Apriawan Tedy, Wicaksono Pandu, Meizikri Rizki, Subagio Eko Agus
Department of Neurosurgery, Universitas Airlangga Hospital, Surabaya, East Java, Indonesia.
Department of Neurosurgery, Mitra Keluarga Satelit Hospital, Surabaya, East Java, Indonesia.
Surg Neurol Int. 2021 Jul 27;12:375. doi: 10.25259/SNI_333_2021. eCollection 2021.
Cervical spinal cord injury (SCI) is a life-threatening condition. Prompt surgical intervention is needed to avoid hemodynamic and respiratory catastrophe. In Indonesia, however, spine surgery is more common in tertiary hospitals and thus might prolong the time gap to surgery due to referral waiting time.
We performed an emergency surgery for a patient with complete SCI due to unstable cervical fracture. The patient was in spinal shock and experienced respiratory arrest after radiological workup. Stability was achieved in the ICU and patient was directly sent to operating theater. Anterior-posterior approach was chosen to decompress and stabilize the cervical spine. The patient was discharged on postoperative day 17 and was seen well at 1-month follow-up.
The capability to perform spine procedures should not be exclusive to tertiary hospitals in Indonesia. Satisfying results can be achieved with the presence of capable neurosurgeons or orthopedic surgeons and anesthesiologists in lower-level hospitals.

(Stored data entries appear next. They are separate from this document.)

-- ==== Sys2Proof/Laws/Decode.lean ====
section
/-! SUPPORT. Everything the decoder can answer, each answer with the words that give it (30_encoding.md R82, R91). -/

namespace Sys2Proof.Laws

theorem opField_toNat (cmd : Word) : (opField cmd).toNat = cmd.toNat / 2 ^ 28 := by
  have := cmd.isLt
  simp [opField, Nat.shiftRight_eq_div_pow]
  omega

theorem argField_toNat (cmd : Word) : (argField cmd).toNat = cmd.toNat % 4 := by
  simp [argField]

theorem indexField_toNat (cmd : Word) : (indexField cmd).toNat = cmd.toNat % 8 := by
  simp [indexField]

theorem bits_eq_zero (cmd : Word) (low len : Nat) : cmd.extractLsb' low len = 0 ↔ cmd.toNat / 2 ^ low % 2 ^ len = 0 := by
  rw [← BitVec.toNat_inj]
  simp [Nat.shiftRight_eq_div_pow]

theorem bit_one_clear (cmd : Word) : cmd.getLsbD 1 = false ↔ cmd.toNat / 2 % 2 = 0 := by
  simp [BitVec.getLsbD, Nat.testBit, Nat.shiftRight_eq_div_pow]

theorem initWord_toNat (v : BitVec 2) : (0x10000000#32 ||| v.zeroExtend 32).toNat = 0x10000000 + v.toNat := by
  revert v; decide

theorem updateWord_toNat (n : BitVec 2) : (0x20000000#32 ||| n.zeroExtend 32).toNat = 0x20000000 + n.toNat := by
  revert n; decide

theorem readWord_toNat (i : BitVec 3) : (0x40000000#32 ||| i.zeroExtend 32).toNat = 0x40000000 + i.toNat := by
  revert i; decide

/-- The decoder's answers (30_encoding.md R91). -/
theorem decode_cases (cmd data : Word) :
    (cmd = 0x00000000#32 ∧ decode cmd data = .ok .nop) ∨
    (∃ v : BitVec 2, (v = 0#2 ∨ v = 1#2) ∧ cmd = 0x10000000#32 ||| v.zeroExtend 32 ∧ decode cmd data = .ok (.init v)) ∨
    (∃ n : BitVec 2, cmd = 0x20000000#32 ||| n.zeroExtend 32 ∧ decode cmd data = .ok (.update n data)) ∨
    (cmd = 0x30000000#32 ∧ decode cmd data = .ok .finish) ∨
    (∃ i : BitVec 3, cmd = 0x40000000#32 ||| i.zeroExtend 32 ∧ decode cmd data = .ok (.read i)) ∨
    ∃ r, decode cmd data = .error r := by
  have hlt := cmd.isLt
  unfold decode
  rw [opField_toNat]
  simp only [bits_eq_zero, bit_one_clear]
  split
  · split
    · exact .inl ⟨BitVec.eq_of_toNat_eq (by simp; omega), rfl⟩
    · exact .inr (.inr (.inr (.inr (.inr ⟨_, rfl⟩))))
  · split
    · split
      · refine .inr (.inl ⟨argField cmd, ?_, ?_, rfl⟩)
        · rw [← BitVec.toNat_inj, ← BitVec.toNat_inj, argField_toNat]
          simp; omega
        · apply BitVec.eq_of_toNat_eq
          rw [initWord_toNat, argField_toNat]
          omega
      · exact .inr (.inr (.inr (.inr (.inr ⟨_, rfl⟩))))
    · exact .inr (.inr (.inr (.inr (.inr ⟨_, rfl⟩))))
  · split
    · refine .inr (.inr (.inl ⟨argField cmd, ?_, rfl⟩))
      apply BitVec.eq_of_toNat_eq
      rw [updateWord_toNat, argField_toNat]
      omega
    · exact .inr (.inr (.inr (.inr (.inr ⟨_, rfl⟩))))
  · split
    · exact .inr (.inr (.inr (.inl ⟨BitVec.eq_of_toNat_eq (by simp; omega), rfl⟩)))
    · exact .inr (.inr (.inr (.inr (.inr ⟨_, rfl⟩))))
  · split
    · refine .inr (.inr (.inr (.inr (.inl ⟨indexField cmd, ?_, rfl⟩))))
      apply BitVec.eq_of_toNat_eq
      rw [readWord_toNat, indexField_toNat]
      omega
    · exact .inr (.inr (.inr (.inr (.inr ⟨_, rfl⟩))))
  · exact .inr (.inr (.inr (.inr (.inr ⟨_, rfl⟩))))

end Sys2Proof.Laws
end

颈脊髓损伤(SCI)是一种危及生命的病症。需要及时进行手术干预以避免血流动力学和呼吸方面的灾难。然而,在印度尼西亚,脊柱手术在三级医院更为常见,因此由于转诊等待时间,可能会延长手术时间间隔。
我们为一名因颈椎骨折不稳定导致完全性脊髓损伤的患者进行了急诊手术。患者处于脊髓休克状态,在影像学检查后出现呼吸骤停。在重症监护病房实现了稳定性,患者被直接送往手术室。选择前后路联合入路来减压和稳定颈椎。患者术后第17天出院,1个月随访时情况良好。
在印度尼西亚,进行脊柱手术的能力不应仅限于三级医院。较低级别医院有能力的神经外科医生、骨科医生和麻醉医生在场,就能取得令人满意的结果。